Effectively, I'm trying to get a single line with the highest level of markup tags that apply to a block of XML text/code that is surrounding the arbitrary string, widget.

Does anyone have any suggestions for implementing this via a command-line one liner?

Thank you.

Cloud
  • 18,753
  • 15
  • 79
  • 153
  • 1
    Take a look at [this post](http://stackoverflow.com/questions/2222150/extraction-of-data-from-a-simple-xml-file).
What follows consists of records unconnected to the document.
-- ==== Sys2Proof/Machine/State.lean ====
section
/-! DEFINITION. The state of the machine as plain data: everything spec/10_state.md R20 gives the block, and three fields of
the model's own (draws, schedule, response); the reasons a step can stop; the state after reset. -/

namespace Sys2Proof.Machine

/-- The engine state (R30 of 10_state.md). -/
inductive EngineState where
  | idle
  | busy
  | fault
  deriving DecidableEq, Repr

/-- The eight address spaces of the host port (R60 of 20_memory.md). -/
inductive Space where
  | reg
  | freq
  | node
  | link
  | codelen
  | codebits
  | raw
  | pkd
  deriving DecidableEq, Repr

/-- What can happen next (R12 of 00_scope.md): a host transaction, the engine's turn, or hardware reset. -/
inductive Event where
  /-- HRead(space, index) (R61 of 20_memory.md). -/
  | read (space : Space) (index : Word)
  /-- HWrite(space, index, data) (R62 of 20_memory.md). -/
  | write (space : Space) (index : Word) (data : Word)
  /-- The engine's turn: completion if BUSY (R32 of 10_state.md), nothing otherwise. -/
  | engine
  /-- Hardware reset (R240 of 70_reset_and_hazards.md). -/
  | reset
  deriving DecidableEq, Repr

/-- The response of one host transaction (R61, R62 of 20_memory.md). -/
inductive Response where
  | read (data : Word) (err : Bool)
  | write (err : Bool)
  deriving DecidableEq, Repr

/-- The fault codes (R201 of 60_exceptions.md). -/
inductive FaultCode where
  | illegal
  | range
  | state
  | noCode
  | overflow
  | corruptPath
  | corruptShort
  | codebook
  | nodeOvf
  deriving DecidableEq, Repr

/-- ERR, ERRINFO0 and ERRINFO1 (R25, R26 of 10_state.md). -/
structure FaultRecord where
  code : BitVec 8
  info0 : Word
  info1 : Word
  deriving DecidableEq, Repr

/-- What `raise Fault(code, i0, i1)` carries (R11 of 00_scope.md). -/
structure Raised where
  code : FaultCode
  info0 : Word
  info1 : Word
  deriving DecidableEq, Repr

/-- One record of the node storage (R41 of 10_state.md). -/
structure NodeRec where
  leaf : Bool
  sym : Sym
  freq : BitVec 40
  deriving DecidableEq, Repr

/-- The two child links of a record; an absent link holds no child (R44 of 10_state.md). -/
structure LinkPair where
  left : Option NodeIdx
  right : Option NodeIdx
  deriving DecidableEq, Repr

/-- The node storage, the child-link storage and the registers that describe the tree in them (R36, R41, R44 of
10_state.md). -/
structure Tree where
  node : Vector NodeRec 511
  link : Vector LinkPair 511
  nleaf : BitVec 9
  nnodes : BitVec 9
  root : NodeIdx
  deriving DecidableEq, Repr

/-- The code table: CODELEN and CODEBITS (R46, R47 of 10_state.md). -/
structure CodeTable where
  len : Table Byte
  words : Table (Vector Word 8)
  deriving DecidableEq, Repr

/-- A byte buffer (RAW or PKD, R50 and R51 of 10_state.md): the bytes written since their last draw, addresses strictly
rising; a byte not listed holds a free value, that of the first entry (n, k) of `drawn` with its address below n (draw k),
else of draw `base`. -/
structure Memory where
  cells : List Host.Cell
  drawn : List (Nat × Nat)
  base : Nat
  deriving DecidableEq, Repr

/-- The machine. -/
structure State where
  /-- STATE (R30). -/
  engine : EngineState
  /-- CMD (R23). -/
  cmd : Word
  /-- STATUS.DONE (R24, R34). -/
  done : Bool
  /-- STATUS.TREE_OK (R24). -/
  treeOk : Bool
  /-- ERR, ERRINFO0, ERRINFO1 (R25, R26). -/
  err : FaultRecord
  /-- RLEN (R27). -/
  rlen : Word
  /-- PLEN (R28). -/
  plen : Word
  /-- PBITS (R29). -/
  pbits : Word
  /-- UBITS (R29). -/
  ubits : Word
  /-- RAWSIZE and PKDSIZE, the constants of the instance (R37). -/
  params : Params
  /-- FREQ (R40). -/
  freq : Table Word
  /-- NODE, LINK, NLEAF, NNODES, ROOT (R36, R41, R44). -/
  tree : Tree
  /-- CODELEN, CODEBITS (R46, R47). -/
  code : CodeTable
  /-- RAW (R50). -/
  raw : Memory
  /-- PKD (R51). -/
  pkd : Memory
  /-- The MODEL's own: how many draws of free buffer contents have been made (log entry 2). -/
  draws : Nat
  /-- The MODEL's own: the events to come, the next one first (log entry 3). -/
  schedule : List Event
  /-- The MODEL's own: the response of the transaction the latest step carried out (log entry 4). -/
  response : Option Response
  deriving DecidableEq, Repr

/-- Why the machine stops. The faults of the block itself (R201 of 60_exceptions.md) are not here: they are taken, as next
states with STATE = FAULT. -/
inductive Fault where
  /-- Raised by DERIVE alone, when its walk passes 255 levels: on a tree that R45 of 10_state.md rules out (a cycle, or a
  leaf deeper than 255), where the spec's walk does not end or the length does not fit CODELEN. No run reaches such a tree.
  SAFE: the machine stops where the spec gives no effect. Log entry 10. -/
  | walkTooDeep
  deriving DecidableEq, Repr

/-- Why an instruction has no meaning. -/
inductive Refusal where
  /-- Raised by exec for an instruction the model has not reached; no arm of exec raises it now. SAFE. -/
  | notModelled (mnemonic : String)
  deriving DecidableEq, Repr

/-- The all-zero record (R57 of 10_state.md). -/
def NodeRec.zero : NodeRec := { leaf := false, sym := 0#8, freq := 0#40 }

/-- Both links absent (R57 of 10_state.md). -/
def LinkPair.none : LinkPair := { left := Option.none, right := Option.none }

/-- No tree: all records zero, NLEAF = NNODES = ROOT = 0 (R57 of 10_state.md). -/
def Tree.empty : Tree :=
  { node := Vector.replicate 511 NodeRec.zero
    link := Vector.replicate 511 LinkPair.none
    nleaf := 0#9
    nnodes := 0#9
    root := 0 }

/-- The empty code table (R57 of 10_state.md). -/
def CodeTable.empty : CodeTable :=
  { len := Vector.replicate 256 0#8
    words := Vector.replicate 256 (Vector.replicate 8 0#32) }

/-- The empty frequency table (R57 of 10_state.md). -/
def zeroFreq : Table Word := Vector.replicate 256 0#32

/-- No fault recorded (R57 of 10_state.md). -/
def FaultRecord.none : FaultRecord := { code := 0#8, info0 := 0#32, info1 := 0#32 }

/-- A buffer whose every byte is the free value of draw `k` (R243 of 70_reset_and_hazards.md). -/
def Memory.ofDraw (k : Nat) : Memory := { cells := [], drawn := [], base := k }

/-- The state after hardware reset of an instance with parameters `p`, its buffers holding the contents of draws `k` (RAW) and
`k + 1` (PKD) (R57 of 10_state.md; R240, R243, R246 of 70_reset_and_hazards.md). -/
def State.resetWith (p : Params) (k : Nat) : State :=
  { engine := .idle
    cmd := 0#32
    done := false
    treeOk := false
    err := FaultRecord.none
    rlen := 0#32
    plen := 0#32
    pbits := 0#32
    ubits := 0#32
    params := p
    freq := zeroFreq
    tree := Tree.empty
    code := CodeTable.empty
    raw := Memory.ofDraw k
    pkd := Memory.ofDraw (k + 1)
    draws := k + 2
    schedule := []
    response := Option.none }

/-- The machine right after reset (R57 of 10_state.md), for the instance `Config.resetParams`. -/
def State.reset : State := State.resetWith Config.resetParams 0

end Sys2Proof.Machine
end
Perhaps you get some idea. – mtk Jul 20 '12 at 23:19

4 Answers4

3

A non-elegant way using both sed and awk:

sed -ne '/[Ww][Ii][Dd][Gg][Ee][Tt]/,/^<\// {//p}' file.txt | awk 'NR%2==1 { sub(/^[ \t]+/, ""); search = $0 } NR%2==0 { end = $0; sub(/^<\//, "<"); printf "%s%s%s\n", $0, search, end }'

Results:

<test>widget</test>
<formula>widget</formula>

Explanation:

## The sed pipe:

sed -ne '/[Ww][Ii][Dd][Gg][Ee][Tt]/,/^<\// {//p}'
## This finds the widget pattern, ignoring case, then finds the last, 
## highest level markup tag (these must match the start of the line)
## Ultimately, this prints two lines for each pattern match

## Now the awk pipe:

NR%2==1 { sub(/^[ \t]+/, ""); search = $0 }
## This takes the first line (the widget pattern) and removes leading
## whitespace, saving the pattern in 'search'

NR%2==0 { end = $0; sub(/^<\//, "<"); printf "%s%s%s\n", $0, search, end }
## This finds the next line (which is even), and stores the markup tag in 'end'
## We then remove the slash from this tag and print it, the widget pattern, and
## the saved markup tag

HTH

Steve
  • 51,466
  • 13
  • 89
  • 103
2
 sed -nr '/^(<[^>]*>).*/{s//\1/;h};/widget/{g;p}' test.xml

prints

<test>
<formula>

Sed only one-liner would be more complex if printed the exact format you want.

EDIT:
You could use /widget/I instead of /widget/ for case-insensitive matches of widget in gnu sed, otherwise use [Ww] for every letter as in the other answer.

nshy
  • 1,074
  • 8
  • 13
2

This might work for you (GUN sed):

sed '/^<[^/]/!d;:a;/^<\([^>]*>\).*<\/\1/!{$!N;ba};/^<\([^>]*>\).*\(widget\).*<\/\1/s//<\1\2<\/\1/p;d' file
potong
  • 55,640
  • 6
  • 51
  • 83
1

Needs gawk to have regexp in RS

BEGIN {
    # make a stream of words
    RS="(\n| )"
}

# match </tag>
/<\// {
    s--
    next
}

# match <tag>
/</ {
    if (!s) {
    tag=substr($0, 2)
    }
    s++
}

$0=="widget" {
    print "<" tag $0 "</" tag
}
slitvinov
  • 5,693
  • 20
  • 31